## [DATA IN THIS EXERCISE]

-- ==== Sys2Proof/Decode.lean ====
section
/-! DEFINITION. The decoder and the encoder of the command word: opcode in bits 71 to 64, operand
field in bits 63 to 0 (R103), laid out by the operation's format (R104). The decoder is total on the
2^72 words and rejects by name. -/

namespace Sys2Proof

/-- Why a command word is no operation; both are `IllegalCommand` (R275). -/
inductive DecodeError where
  /-- The opcode is not in the opcode map (R106). -/
  | reservedOpcode (opcode : Byte)
  /-- A bit of the operand field outside the format's fields is not zero (R107). -/
  | reservedBits (opcode : Byte)
  deriving DecidableEq, Repr

/-- The eight operand formats of R104. -/
inductive OperandFormat where
  | Z | V | W | D | L | P | A | M
  deriving DecidableEq, Repr

/-- The opcode field, `cmd[71:64]` (R103). -/
def opcodeOf (cmd : CommandWord) : Byte := cmd.extractLsb' 64 8

/-- The operand field, `cmd[63:0]` (R103). -/
def operandOf (cmd : CommandWord) : BitVec 64 := cmd.extractLsb' 0 64

/-- How many low bits of the operand field a format uses (R104); the rest must be zero. -/
def OperandFormat.usedBits : OperandFormat → Nat
  | .Z => 0
  | .V => 32
  | .W => 32
  | .D => 64
  | .L => 16
  | .P => 16
  | .A => 8
  | .M => 8

/-- The operand field has no bit set outside the format's fields (R107). -/
def OperandFormat.accepts (f : OperandFormat) (operand : BitVec 64) : Bool :=
  operand >>> f.usedBits == 0

/-- The low 8 bits of the operand field: `gain_db`, `page`, `count` or `mode` (R104). -/
def lowByte (operand : BitVec 64) : Byte := operand.extractLsb' 0 8

/-- Bits 15 to 8 of the operand field: `band` or `book` (R104). -/
def highByte (operand : BitVec 64) : Byte := operand.extractLsb' 8 8

/-- Bits 31 to 0 of the operand field: `value`, `word` or `cutoff_freq` (R104). -/
def lowWord (operand : BitVec 64) : Word := operand.extractLsb' 0 32

/-- Bits 63 to 32 of the operand field: `sample_rate` (R104). -/
def highWord (operand : BitVec 64) : Word := operand.extractLsb' 32 32

/-- An operation's format and how its operands are read from the operand field, by opcode: the opcode
map of R105. `none` is a reserved opcode (R106). -/
def opcodeMap (opcode : Byte) : Option (OperandFormat × (BitVec 64 → Instr)) :=
  match opcode.toNat with
  | 0x01 => some (.V, fun o => .encode923 (lowWord o))
  | 0x02 => some (.V, fun o => .encode527 (lowWord o))
  | 0x03 => some (.W, fun o => .decode923 (lowWord o))
  | 0x04 => some (.W, fun o => .decode527 (lowWord o))
  | 0x08 => some (.D, fun o => .designLp (highWord o) (lowWord o))
  | 0x09 => some (.D, fun o => .designHp (highWord o) (lowWord o))
  | 0x10 => some (.L, fun o => .lookup (highByte o) (lowByte o))
  | 0x18 => some (.P, fun o => .setBookAndPage (highByte o) (lowByte o))
  | 0x19 => some (.A, fun o => .apply (lowByte o))
  | 0x20 => some (.Z, fun _ => .trigger)
  | 0x21 => some (.Z, fun _ => .tick)
  | 0x22 => some (.L, fun o => .setGain (highByte o) (lowByte o))
  | 0x23 => some (.M, fun o => .setMixerMode (lowByte o))
  | 0x28 => some (.Z, fun _ => .poll)
  | 0x29 => some (.Z, fun _ => .readFaults)
  | 0x2A => some (.Z, fun _ => .clearFaults)
  | 0x30 => some (.Z, fun _ => .setup)
  | _ => none

/-- The decoder: first the opcode, then the reserved operand bits (R262 steps 1 and 2). -/
def decode (cmd : CommandWord) : Except DecodeError Instr :=
  match opcodeMap (opcodeOf cmd) with
  | none => .error (.reservedOpcode (opcodeOf cmd))
  | some (format, build) =>
    if format.accepts (operandOf cmd) then .ok (build (operandOf cmd))
    else .error (.reservedBits (opcodeOf cmd))

/-- An operation's opcode (R105). -/
def opcode : Instr → Byte
  | .encode923 _ => 0x01
  | .encode527 _ => 0x02
  | .decode923 _ => 0x03
  | .decode527 _ => 0x04
  | .designLp _ _ => 0x08
  | .designHp _ _ => 0x09
  | .lookup _ _ => 0x10
  | .setBookAndPage _ _ => 0x18
  | .apply _ => 0x19
  | .trigger => 0x20
  | .tick => 0x21
  | .setGain _ _ => 0x22
  | .setMixerMode _ => 0x23
  | .poll => 0x28
  | .readFaults => 0x29
  | .clearFaults => 0x2A
  | .setup => 0x30

/-- An operation's operand field, the unused bits zero (R104). -/
def operands : Instr → BitVec 64
  | .encode923 value => 0#32 ++ value
  | .encode527 value => 0#32 ++ value
  | .decode923 word => 0#32 ++ word
  | .decode527 word => 0#32 ++ word
  | .designLp fs fc => fs ++ fc
  | .designHp fs fc => fs ++ fc
  | .lookup band gain => 0#48 ++ band ++ gain
  | .setBookAndPage book page => 0#48 ++ book ++ page
  | .apply count => 0#56 ++ count
  | .trigger => 0
  | .tick => 0
  | .setGain band gain => 0#48 ++ band ++ gain
  | .setMixerMode mode => 0#56 ++ mode
  | .poll => 0
  | .readFaults => 0
  | .clearFaults => 0
  | .setup => 0

/-- The encoder: the command word of an operation (R103). -/
def encode (i : Instr) : CommandWord := opcode i ++ operands i

/-- The operation the decoder reads from a row of the opcode table whose bits are `w`. A command is one
72-bit word, so its bits are numbered as the table numbers them; bits at and above `nbits` are zero. -/
def decodeTableWord (nbits w : Nat) : Option Instr :=
  if 72 < nbits then none
  else
    match decode (BitVec.ofNat 72 (w % 2 ^ nbits)) with
    | .ok i => some i
    | .error _ => none

end Sys2Proof
end

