-- ==== Sys2Proof/Machine/Core.lean ====
section
/-! DEFINITION. The machine behind the host's interface. -/

def Sys2Proof.core : Host.Core :=
  { State := Sys2Proof.Machine.State, Fault := Sys2Proof.Machine.Fault,
    Refusal := Sys2Proof.Machine.Refusal, step := Sys2Proof.Machine.step,
    reset := Sys2Proof.Machine.State.reset }
end

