/-- R300 and R307: the reset event, between two operations, gives every element of the state tuple its reset
value and leaves the configuration and the chip as they are; an event the spec excludes is refused. -/
def Obligations.ResetEventAndIntrusions : Prop :=
  (∀ (s : State) (rest : List PortEvent), s.bus.stuck = false → s.port = .reset :: rest →
    step s = .next { s with
      port := rest, gain := s.cfg.gainReset, mixerMode := s.cfg.mixerModeReset, phase := .idle,
      snap := ⟨0, 0, false, 0, 0⟩, chg := ⟨false, false, false, false, false⟩, failed := false,
      bus := { s.bus with hist := [] }, resp := none }) ∧
  (∀ (s : State) (kind : Intrusion) (rest : List PortEvent), s.bus.stuck = false →
    s.port = .intrusion kind :: rest → step s = .refused (.excludedInterleaving kind))

/-- R100: the flat encoding of a phase in range loses nothing where N <= 256, and tags 6 and 7 never
occur. -/
def Obligations.FlatPhase : Prop :=
  (∀ (c : Config) (p : Phase), c.settleThreshold ≤ 256 → c.bandCount ≤ 255 →
    phaseInRange c p = true → phaseOfFlat (phaseFlat p) = some p) ∧
  (∀ (v : BitVec 11) (p : Phase), phaseOfFlat v = some p →
    phaseFlat p = v ∧ (v.extractLsb' 8 3).toNat ≤ 5)

/-- R313 and R94: the decimal literal 255.999999 rounds to the binary32 256.0 and so saturates, while the
exact rational does not; the largest binary32 below each extreme encodes as 0x7FFFFF80. -/
def Obligations.DecimalLiterals : Prop :=
  nearestF32 false (255999999 / 1000000) = 0x43800000 ∧
  encCore 0 fmt923 (f32Value 0x43800000) = 0x7FFFFFFF ∧
  encCore 0 fmt923 (.fin (255999999 / 1000000)) = 0x7FFFFFF8 ∧
  encCore 0 fmt923 (f32Value 0x437FFFFF) = 0x7FFFFF80 ∧
  encCore 0 fmt527 (f32Value 0x417FFFFF) = 0x7FFFFF80
end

## [WORK TASK]
From the material above, retype precisely the lines between the line holding "if 72 < nbits then none" and the line holding "port := rest, gain", inclusive, and nothing beyond them.

## [WRITTEN SOLUTION]
  if 72 < nbits then none
  else
    match decode (BitVec.ofNat 72 (w % 2 ^ nbits)) with
    | .ok i => some i
    | .error _ => none

end Sys2Proof
end

-- ==== Sys2Proof/Machine/Core.lean ====
section
/-! DEFINITION. The machine behind the host's interface. -/

def Sys2Proof.core : Host.Core :=
  { State := Sys2Proof.Machine.State, Fault := Sys2Proof.Machine.Fault,
    Refusal := Sys2Proof.Machine.Refusal, step := Sys2Proof.Machine.step,
    reset := Sys2Proof.Machine.State.reset }
end

/-- R300 and R307: the reset event, between two operations, gives every element of the state tuple its reset
value and leaves the configuration and the chip as they are; an event the spec excludes is refused. -/
def Obligations.ResetEventAndIntrusions : Prop :=
  (∀ (s : State) (rest : List PortEvent), s.bus.stuck = false → s.port = .reset :: rest →
    step s = .next { s with
      port := rest, gain := s.cfg.gainReset, mixerMode := s.cfg.mixerModeReset, phase := .idle,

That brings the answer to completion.